EXERCISE BRIEF => Of the records that follow, copy only the lines from the line containing "(∀ s t : State, step" to the line containing "def Obligations.WriteStoresOneEntry : Prop", both included, exactly as written.

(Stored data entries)
+===+

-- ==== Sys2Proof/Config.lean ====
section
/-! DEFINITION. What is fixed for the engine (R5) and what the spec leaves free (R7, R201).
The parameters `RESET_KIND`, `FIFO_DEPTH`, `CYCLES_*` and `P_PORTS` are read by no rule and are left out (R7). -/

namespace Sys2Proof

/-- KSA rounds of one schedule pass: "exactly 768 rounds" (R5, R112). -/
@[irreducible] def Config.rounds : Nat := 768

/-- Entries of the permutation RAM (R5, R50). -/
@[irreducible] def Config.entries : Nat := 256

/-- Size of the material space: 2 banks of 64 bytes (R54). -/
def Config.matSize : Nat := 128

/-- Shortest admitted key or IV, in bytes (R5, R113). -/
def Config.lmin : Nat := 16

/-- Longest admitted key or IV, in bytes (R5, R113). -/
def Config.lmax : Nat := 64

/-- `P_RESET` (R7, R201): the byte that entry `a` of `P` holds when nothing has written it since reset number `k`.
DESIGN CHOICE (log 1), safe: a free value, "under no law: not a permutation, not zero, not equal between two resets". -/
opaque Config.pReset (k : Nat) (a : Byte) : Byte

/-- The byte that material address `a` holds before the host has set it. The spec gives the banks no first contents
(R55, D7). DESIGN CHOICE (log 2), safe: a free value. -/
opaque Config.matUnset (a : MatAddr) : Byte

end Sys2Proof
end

+===+

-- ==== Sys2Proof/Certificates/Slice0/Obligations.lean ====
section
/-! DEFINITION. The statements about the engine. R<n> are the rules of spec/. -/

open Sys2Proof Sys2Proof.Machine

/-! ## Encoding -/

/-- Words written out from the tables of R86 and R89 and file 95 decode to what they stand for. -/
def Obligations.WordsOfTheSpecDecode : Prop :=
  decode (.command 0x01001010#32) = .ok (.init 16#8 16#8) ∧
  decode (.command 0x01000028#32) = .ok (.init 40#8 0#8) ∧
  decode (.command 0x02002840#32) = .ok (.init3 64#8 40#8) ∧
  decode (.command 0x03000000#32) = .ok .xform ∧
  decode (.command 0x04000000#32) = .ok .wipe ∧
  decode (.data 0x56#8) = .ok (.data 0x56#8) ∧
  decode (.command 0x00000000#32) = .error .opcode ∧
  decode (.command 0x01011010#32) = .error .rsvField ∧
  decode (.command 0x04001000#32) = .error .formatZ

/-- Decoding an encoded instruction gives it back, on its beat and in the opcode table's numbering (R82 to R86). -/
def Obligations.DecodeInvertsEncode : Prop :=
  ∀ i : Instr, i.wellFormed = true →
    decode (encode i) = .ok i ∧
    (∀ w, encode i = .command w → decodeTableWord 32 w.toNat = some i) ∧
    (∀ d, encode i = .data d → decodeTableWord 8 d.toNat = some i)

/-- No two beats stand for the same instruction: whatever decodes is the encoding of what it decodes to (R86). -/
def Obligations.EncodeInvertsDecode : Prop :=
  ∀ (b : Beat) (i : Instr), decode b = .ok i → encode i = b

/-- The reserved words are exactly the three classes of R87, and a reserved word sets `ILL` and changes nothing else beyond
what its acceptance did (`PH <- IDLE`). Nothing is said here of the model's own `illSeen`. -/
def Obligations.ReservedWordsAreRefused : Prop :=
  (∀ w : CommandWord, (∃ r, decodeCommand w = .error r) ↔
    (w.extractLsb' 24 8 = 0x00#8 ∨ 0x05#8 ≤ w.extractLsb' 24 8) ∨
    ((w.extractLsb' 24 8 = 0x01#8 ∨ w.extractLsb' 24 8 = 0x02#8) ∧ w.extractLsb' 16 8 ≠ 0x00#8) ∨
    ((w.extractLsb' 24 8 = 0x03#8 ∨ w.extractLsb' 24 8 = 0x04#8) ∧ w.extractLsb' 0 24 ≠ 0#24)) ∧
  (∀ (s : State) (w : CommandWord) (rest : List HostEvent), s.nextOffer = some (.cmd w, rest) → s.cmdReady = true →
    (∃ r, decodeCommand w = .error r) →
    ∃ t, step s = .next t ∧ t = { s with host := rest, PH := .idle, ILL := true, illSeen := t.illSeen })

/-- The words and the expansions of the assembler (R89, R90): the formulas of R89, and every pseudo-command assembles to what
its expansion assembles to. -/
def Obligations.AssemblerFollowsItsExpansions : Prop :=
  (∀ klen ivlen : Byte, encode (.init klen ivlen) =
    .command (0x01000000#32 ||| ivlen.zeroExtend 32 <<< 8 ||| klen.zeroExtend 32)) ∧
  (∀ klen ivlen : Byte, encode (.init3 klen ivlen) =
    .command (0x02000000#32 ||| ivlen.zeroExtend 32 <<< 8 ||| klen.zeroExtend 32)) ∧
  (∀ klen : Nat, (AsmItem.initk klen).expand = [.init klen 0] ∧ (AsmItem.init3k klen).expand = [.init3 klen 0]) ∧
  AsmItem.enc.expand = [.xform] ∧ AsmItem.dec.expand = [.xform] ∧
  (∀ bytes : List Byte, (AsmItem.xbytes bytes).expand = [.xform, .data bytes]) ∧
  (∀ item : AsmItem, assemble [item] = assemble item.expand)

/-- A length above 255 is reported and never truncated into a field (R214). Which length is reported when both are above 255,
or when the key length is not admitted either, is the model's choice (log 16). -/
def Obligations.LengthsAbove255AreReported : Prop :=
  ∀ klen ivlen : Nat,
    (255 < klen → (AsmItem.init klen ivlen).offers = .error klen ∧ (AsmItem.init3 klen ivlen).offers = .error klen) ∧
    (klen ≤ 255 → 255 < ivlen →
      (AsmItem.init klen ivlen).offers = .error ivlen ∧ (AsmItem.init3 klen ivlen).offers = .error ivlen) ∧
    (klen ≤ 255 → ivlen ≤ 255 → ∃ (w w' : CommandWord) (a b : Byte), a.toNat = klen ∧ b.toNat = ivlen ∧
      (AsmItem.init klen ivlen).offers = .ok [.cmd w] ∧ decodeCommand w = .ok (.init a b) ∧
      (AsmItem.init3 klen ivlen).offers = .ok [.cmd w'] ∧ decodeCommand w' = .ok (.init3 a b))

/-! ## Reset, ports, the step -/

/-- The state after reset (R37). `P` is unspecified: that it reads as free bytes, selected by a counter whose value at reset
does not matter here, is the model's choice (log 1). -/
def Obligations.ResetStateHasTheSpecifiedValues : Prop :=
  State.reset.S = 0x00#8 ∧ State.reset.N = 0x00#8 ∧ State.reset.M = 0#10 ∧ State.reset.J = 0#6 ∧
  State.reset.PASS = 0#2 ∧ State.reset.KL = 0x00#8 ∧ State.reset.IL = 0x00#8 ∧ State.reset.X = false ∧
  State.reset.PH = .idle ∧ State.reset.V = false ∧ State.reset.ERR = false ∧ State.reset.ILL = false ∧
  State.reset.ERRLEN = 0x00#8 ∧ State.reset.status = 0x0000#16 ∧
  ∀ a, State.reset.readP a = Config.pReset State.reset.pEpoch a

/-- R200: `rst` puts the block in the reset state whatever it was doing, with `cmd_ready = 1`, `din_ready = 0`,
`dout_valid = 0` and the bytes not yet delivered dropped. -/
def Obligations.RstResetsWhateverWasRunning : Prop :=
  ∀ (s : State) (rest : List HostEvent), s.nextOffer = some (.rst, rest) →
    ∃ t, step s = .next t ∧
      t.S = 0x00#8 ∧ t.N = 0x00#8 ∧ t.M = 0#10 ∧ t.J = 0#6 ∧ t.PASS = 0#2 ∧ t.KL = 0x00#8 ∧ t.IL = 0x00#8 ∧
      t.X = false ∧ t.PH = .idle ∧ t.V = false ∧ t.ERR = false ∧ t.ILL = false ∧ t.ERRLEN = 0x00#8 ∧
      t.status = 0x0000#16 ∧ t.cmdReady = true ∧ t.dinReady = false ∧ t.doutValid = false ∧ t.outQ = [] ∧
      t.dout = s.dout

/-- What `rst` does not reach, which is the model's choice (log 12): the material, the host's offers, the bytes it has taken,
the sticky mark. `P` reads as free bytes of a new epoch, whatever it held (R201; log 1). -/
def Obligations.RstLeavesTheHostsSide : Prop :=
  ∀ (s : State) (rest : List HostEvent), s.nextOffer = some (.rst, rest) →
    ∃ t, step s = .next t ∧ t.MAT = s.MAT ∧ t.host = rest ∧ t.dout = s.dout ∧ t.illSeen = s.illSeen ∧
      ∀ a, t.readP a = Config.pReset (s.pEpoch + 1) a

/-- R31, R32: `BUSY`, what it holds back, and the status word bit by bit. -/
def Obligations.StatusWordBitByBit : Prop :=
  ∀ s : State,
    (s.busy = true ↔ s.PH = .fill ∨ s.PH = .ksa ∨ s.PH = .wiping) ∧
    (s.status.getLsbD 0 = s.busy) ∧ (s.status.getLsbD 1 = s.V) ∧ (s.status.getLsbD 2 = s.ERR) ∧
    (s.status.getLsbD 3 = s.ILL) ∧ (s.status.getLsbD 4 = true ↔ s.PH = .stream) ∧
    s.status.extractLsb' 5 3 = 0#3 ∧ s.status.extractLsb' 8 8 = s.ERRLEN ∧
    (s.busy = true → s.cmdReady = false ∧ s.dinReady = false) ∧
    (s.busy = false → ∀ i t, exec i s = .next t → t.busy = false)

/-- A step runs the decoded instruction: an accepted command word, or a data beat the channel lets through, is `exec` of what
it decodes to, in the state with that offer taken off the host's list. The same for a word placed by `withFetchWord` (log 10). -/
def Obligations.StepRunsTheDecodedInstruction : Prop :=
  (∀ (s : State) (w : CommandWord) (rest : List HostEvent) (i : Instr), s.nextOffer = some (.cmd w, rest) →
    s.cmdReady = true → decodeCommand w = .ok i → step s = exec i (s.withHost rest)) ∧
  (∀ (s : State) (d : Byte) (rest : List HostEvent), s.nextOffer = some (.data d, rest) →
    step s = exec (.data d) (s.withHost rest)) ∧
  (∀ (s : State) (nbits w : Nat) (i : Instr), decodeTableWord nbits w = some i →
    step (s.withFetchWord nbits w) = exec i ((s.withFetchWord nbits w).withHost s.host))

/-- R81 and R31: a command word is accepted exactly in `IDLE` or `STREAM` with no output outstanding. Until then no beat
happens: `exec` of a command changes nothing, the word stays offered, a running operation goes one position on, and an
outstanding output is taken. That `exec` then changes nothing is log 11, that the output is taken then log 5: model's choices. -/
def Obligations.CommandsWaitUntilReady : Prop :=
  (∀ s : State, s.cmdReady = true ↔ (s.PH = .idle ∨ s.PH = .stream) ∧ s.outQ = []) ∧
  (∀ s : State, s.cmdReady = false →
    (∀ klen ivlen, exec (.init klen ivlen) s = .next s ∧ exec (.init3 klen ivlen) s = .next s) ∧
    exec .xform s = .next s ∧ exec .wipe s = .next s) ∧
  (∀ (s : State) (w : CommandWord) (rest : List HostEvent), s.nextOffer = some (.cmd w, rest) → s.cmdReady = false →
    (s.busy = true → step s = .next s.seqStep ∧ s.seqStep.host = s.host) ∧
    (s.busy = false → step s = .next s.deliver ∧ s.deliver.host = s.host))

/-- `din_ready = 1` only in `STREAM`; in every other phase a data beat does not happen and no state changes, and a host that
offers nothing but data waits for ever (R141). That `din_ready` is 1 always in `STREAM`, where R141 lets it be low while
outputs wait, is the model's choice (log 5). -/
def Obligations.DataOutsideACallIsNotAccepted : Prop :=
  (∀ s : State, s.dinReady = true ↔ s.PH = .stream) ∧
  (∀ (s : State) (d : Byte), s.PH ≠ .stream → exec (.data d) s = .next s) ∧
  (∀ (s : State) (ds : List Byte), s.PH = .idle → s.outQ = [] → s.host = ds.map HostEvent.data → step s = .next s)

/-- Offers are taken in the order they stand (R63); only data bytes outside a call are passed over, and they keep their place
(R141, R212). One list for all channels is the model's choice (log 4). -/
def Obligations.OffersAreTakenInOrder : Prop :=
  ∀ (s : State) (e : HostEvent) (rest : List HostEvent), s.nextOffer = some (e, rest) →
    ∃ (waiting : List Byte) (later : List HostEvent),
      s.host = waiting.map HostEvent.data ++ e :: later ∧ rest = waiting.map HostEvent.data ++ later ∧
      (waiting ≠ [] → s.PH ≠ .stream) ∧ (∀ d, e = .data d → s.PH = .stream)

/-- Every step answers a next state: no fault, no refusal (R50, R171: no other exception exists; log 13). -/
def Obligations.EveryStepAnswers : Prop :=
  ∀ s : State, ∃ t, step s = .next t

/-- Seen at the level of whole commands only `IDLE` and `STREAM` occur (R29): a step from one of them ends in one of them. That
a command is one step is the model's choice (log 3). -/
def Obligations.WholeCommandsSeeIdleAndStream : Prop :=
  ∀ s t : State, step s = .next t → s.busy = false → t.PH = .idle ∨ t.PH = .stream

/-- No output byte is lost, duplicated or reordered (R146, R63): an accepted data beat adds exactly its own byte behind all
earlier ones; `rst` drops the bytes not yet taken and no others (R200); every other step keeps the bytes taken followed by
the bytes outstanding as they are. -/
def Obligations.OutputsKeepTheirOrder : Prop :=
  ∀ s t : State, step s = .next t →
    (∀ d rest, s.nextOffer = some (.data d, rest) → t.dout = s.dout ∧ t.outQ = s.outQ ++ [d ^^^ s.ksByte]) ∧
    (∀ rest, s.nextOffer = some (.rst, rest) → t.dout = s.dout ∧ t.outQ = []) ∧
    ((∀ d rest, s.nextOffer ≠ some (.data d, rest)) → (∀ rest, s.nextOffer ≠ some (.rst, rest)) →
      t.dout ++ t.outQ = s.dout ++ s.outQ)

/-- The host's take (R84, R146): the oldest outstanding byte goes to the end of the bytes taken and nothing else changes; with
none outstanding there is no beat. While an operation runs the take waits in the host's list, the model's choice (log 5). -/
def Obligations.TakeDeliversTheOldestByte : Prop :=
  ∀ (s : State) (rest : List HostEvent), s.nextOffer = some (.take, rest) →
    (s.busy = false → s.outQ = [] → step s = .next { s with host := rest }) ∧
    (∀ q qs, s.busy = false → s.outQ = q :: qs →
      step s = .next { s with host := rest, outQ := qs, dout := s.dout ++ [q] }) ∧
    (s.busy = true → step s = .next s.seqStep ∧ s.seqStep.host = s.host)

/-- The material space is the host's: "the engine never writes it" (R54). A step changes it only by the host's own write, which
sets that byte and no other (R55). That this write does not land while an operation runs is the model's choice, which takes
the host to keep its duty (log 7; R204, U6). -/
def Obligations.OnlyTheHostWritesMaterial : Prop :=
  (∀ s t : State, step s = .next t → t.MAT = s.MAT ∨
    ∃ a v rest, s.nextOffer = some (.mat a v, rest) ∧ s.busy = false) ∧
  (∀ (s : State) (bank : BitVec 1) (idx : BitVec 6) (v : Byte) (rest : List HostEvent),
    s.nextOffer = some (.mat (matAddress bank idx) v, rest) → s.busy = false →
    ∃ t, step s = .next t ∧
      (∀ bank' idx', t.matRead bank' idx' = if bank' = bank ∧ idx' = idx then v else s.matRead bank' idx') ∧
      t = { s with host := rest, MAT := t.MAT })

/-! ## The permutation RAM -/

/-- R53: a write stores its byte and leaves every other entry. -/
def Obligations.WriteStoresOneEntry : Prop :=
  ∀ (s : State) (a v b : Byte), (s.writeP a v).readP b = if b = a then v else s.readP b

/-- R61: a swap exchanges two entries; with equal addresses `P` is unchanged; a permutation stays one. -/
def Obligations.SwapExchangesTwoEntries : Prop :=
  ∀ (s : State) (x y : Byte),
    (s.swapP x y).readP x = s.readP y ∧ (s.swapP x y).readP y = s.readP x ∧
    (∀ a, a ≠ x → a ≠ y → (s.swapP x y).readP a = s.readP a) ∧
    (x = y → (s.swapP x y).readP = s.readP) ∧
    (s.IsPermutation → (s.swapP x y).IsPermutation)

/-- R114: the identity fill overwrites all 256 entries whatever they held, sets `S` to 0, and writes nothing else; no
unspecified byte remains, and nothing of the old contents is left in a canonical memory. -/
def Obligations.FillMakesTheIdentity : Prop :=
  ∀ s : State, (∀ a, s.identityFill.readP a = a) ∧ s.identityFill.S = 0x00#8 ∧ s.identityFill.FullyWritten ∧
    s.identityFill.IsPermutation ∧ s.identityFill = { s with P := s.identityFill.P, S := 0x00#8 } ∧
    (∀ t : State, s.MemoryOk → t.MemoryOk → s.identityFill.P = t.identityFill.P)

+===+

RESPONSE TO THE EXERCISE =>
  (∀ s t : State, step s = .next t → t.MAT = s.MAT ∨
    ∃ a v rest, s.nextOffer = some (.mat a v, rest) ∧ s.busy = false) ∧
  (∀ (s : State) (bank : BitVec 1) (idx : BitVec 6) (v : Byte) (rest : List HostEvent),
    s.nextOffer = some (.mat (matAddress bank idx) v, rest) → s.busy = false →
    ∃ t, step s = .next t ∧
      (∀ bank' idx', t.matRead bank' idx' = if bank' = bank ∧ idx' = idx then v else s.matRead bank' idx') ∧
      t = { s with host := rest, MAT := t.MAT })

/-! ## The permutation RAM -/

/-- R53: a write stores its byte and leaves every other entry. -/
def Obligations.WriteStoresOneEntry : Prop :=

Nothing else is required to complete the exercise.